++++ Information given ++++

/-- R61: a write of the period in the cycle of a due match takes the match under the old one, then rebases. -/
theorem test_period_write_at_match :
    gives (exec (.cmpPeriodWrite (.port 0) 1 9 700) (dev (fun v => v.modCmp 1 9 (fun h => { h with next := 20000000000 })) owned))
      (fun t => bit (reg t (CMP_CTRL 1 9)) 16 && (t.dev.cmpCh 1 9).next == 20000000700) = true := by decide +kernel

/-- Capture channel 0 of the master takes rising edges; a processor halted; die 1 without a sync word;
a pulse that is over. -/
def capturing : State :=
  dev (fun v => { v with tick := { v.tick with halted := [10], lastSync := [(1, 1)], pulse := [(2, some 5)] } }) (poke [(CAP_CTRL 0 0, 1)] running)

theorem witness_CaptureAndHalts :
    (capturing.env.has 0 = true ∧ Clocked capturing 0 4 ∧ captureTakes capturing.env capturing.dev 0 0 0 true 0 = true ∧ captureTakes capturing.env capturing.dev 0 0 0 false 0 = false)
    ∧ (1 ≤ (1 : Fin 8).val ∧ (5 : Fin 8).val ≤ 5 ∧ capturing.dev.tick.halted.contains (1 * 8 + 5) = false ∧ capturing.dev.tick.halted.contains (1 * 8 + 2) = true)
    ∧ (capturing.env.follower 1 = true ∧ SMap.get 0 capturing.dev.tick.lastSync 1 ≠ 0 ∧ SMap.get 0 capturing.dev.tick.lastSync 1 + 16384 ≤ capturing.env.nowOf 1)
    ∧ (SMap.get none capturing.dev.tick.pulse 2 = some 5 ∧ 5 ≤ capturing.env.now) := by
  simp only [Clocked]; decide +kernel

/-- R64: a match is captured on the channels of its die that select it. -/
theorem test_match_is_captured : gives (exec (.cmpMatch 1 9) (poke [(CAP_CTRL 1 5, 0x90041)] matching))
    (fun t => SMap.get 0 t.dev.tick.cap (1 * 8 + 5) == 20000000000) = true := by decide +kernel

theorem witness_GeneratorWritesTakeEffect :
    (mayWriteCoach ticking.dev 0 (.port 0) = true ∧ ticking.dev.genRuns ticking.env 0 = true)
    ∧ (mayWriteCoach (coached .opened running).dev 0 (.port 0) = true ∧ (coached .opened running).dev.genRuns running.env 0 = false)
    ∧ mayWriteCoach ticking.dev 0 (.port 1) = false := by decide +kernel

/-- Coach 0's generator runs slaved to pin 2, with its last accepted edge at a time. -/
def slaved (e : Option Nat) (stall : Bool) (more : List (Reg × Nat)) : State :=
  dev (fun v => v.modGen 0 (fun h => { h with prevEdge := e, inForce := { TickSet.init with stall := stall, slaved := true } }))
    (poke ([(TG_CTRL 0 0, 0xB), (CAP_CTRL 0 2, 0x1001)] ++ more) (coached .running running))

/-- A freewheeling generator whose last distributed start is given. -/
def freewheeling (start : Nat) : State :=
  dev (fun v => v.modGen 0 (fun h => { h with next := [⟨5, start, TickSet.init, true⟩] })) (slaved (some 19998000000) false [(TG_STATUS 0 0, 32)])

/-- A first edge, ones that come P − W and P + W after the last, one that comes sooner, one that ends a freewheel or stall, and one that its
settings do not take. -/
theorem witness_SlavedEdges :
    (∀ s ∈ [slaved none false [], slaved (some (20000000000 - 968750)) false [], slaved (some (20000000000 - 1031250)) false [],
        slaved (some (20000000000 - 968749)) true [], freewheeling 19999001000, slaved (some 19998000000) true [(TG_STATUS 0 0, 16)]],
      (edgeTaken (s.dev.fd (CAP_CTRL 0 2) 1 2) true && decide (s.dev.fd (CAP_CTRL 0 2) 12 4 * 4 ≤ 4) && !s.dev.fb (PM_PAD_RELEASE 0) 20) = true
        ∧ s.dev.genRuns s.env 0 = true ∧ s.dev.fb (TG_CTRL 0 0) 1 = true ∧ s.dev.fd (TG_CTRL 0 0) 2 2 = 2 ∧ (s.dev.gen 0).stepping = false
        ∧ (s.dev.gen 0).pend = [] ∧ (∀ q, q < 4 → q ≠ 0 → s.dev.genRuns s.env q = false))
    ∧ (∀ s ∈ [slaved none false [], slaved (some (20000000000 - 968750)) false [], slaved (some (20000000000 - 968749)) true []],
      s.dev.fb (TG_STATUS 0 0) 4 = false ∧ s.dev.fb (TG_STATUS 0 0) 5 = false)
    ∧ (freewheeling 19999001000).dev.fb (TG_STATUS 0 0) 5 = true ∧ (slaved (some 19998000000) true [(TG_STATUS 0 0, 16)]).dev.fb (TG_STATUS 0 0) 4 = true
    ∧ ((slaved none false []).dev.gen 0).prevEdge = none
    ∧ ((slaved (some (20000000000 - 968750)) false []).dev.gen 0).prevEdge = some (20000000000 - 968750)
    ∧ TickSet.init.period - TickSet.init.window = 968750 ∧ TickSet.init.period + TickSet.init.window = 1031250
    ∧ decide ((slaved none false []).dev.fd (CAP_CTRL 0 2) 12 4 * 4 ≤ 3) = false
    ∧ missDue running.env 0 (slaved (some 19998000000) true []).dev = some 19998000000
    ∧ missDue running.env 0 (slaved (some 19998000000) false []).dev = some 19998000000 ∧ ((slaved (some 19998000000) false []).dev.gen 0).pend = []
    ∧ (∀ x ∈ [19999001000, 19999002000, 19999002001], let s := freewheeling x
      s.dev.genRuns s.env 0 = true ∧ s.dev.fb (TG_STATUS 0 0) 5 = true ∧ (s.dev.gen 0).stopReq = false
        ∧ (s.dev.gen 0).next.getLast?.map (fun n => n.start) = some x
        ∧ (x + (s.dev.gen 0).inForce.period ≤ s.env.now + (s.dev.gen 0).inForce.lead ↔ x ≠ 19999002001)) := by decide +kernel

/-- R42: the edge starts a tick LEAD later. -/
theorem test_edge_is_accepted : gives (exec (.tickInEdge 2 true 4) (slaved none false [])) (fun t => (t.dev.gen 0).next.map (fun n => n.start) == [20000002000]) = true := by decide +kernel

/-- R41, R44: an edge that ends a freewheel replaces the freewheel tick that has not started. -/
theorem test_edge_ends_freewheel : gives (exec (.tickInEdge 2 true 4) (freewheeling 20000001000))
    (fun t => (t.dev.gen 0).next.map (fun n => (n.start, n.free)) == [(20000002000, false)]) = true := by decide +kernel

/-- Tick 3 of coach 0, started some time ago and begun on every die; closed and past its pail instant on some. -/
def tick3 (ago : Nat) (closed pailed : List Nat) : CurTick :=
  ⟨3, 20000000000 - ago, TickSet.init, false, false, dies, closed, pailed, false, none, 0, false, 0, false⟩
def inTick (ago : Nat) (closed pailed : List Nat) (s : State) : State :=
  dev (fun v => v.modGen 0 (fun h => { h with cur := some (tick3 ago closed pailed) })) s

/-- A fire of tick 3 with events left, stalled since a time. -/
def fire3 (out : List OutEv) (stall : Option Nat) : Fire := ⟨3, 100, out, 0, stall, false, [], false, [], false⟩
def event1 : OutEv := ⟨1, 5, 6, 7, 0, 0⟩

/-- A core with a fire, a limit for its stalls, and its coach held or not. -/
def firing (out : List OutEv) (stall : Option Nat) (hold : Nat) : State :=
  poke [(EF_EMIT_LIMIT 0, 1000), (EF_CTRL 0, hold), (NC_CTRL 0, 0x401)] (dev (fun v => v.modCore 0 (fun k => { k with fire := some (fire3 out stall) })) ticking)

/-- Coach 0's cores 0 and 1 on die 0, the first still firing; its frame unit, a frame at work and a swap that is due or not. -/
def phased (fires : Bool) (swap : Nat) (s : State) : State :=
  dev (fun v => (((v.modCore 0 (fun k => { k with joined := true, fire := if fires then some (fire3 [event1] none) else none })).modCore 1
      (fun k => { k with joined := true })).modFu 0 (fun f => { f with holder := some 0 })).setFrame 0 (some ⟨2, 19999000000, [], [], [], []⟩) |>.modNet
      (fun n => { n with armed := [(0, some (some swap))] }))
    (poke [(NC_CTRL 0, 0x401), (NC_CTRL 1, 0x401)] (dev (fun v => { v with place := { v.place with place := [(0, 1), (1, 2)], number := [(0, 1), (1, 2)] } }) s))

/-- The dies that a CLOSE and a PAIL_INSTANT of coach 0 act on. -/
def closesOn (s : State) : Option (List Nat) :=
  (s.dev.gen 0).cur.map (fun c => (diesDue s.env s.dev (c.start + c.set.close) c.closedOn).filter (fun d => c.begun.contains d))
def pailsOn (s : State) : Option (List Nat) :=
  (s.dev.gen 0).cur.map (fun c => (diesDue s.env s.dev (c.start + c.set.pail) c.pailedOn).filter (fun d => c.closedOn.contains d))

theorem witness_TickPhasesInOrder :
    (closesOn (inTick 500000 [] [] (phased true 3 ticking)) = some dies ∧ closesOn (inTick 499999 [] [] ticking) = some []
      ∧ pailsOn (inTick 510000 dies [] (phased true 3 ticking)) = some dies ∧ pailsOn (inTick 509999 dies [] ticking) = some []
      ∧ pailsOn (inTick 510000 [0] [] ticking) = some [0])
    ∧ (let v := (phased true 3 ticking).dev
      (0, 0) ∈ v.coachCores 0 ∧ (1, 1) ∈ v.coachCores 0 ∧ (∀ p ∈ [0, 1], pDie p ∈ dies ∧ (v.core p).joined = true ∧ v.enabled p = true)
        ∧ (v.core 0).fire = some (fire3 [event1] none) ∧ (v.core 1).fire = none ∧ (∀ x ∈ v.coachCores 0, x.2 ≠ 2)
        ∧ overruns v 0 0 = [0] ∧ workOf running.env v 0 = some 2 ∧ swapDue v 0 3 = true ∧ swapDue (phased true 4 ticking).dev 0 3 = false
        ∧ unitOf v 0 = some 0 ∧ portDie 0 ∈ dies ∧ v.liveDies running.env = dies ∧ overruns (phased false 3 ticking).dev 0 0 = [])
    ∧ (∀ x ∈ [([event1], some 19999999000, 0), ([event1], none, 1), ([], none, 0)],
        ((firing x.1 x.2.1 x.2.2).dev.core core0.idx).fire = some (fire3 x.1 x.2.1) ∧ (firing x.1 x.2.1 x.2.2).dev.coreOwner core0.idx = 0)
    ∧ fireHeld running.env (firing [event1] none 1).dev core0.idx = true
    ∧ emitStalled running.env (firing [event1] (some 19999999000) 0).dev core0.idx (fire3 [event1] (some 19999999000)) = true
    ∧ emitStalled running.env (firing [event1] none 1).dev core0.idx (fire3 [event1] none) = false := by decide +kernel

++++

_Problem_:
Among the entries above, copy exactly only the lines starting with the one containing "[(TG_STATUS 0 0, 32)])" and going through the one containing "slaved (some (20000000000 - 968749)) true [], freewheeling", both ends included.

_Solved problem_:
  dev (fun v => v.modGen 0 (fun h => { h with next := [⟨5, start, TickSet.init, true⟩] })) (slaved (some 19998000000) false [(TG_STATUS 0 0, 32)])

/-- A first edge, ones that come P − W and P + W after the last, one that comes sooner, one that ends a freewheel or stall, and one that its
settings do not take. -/
theorem witness_SlavedEdges :
    (∀ s ∈ [slaved none false [], slaved (some (20000000000 - 968750)) false [], slaved (some (20000000000 - 1031250)) false [],
        slaved (some (20000000000 - 968749)) true [], freewheeling 19999001000, slaved (some 19998000000) true [(TG_STATUS 0 0, 16)]],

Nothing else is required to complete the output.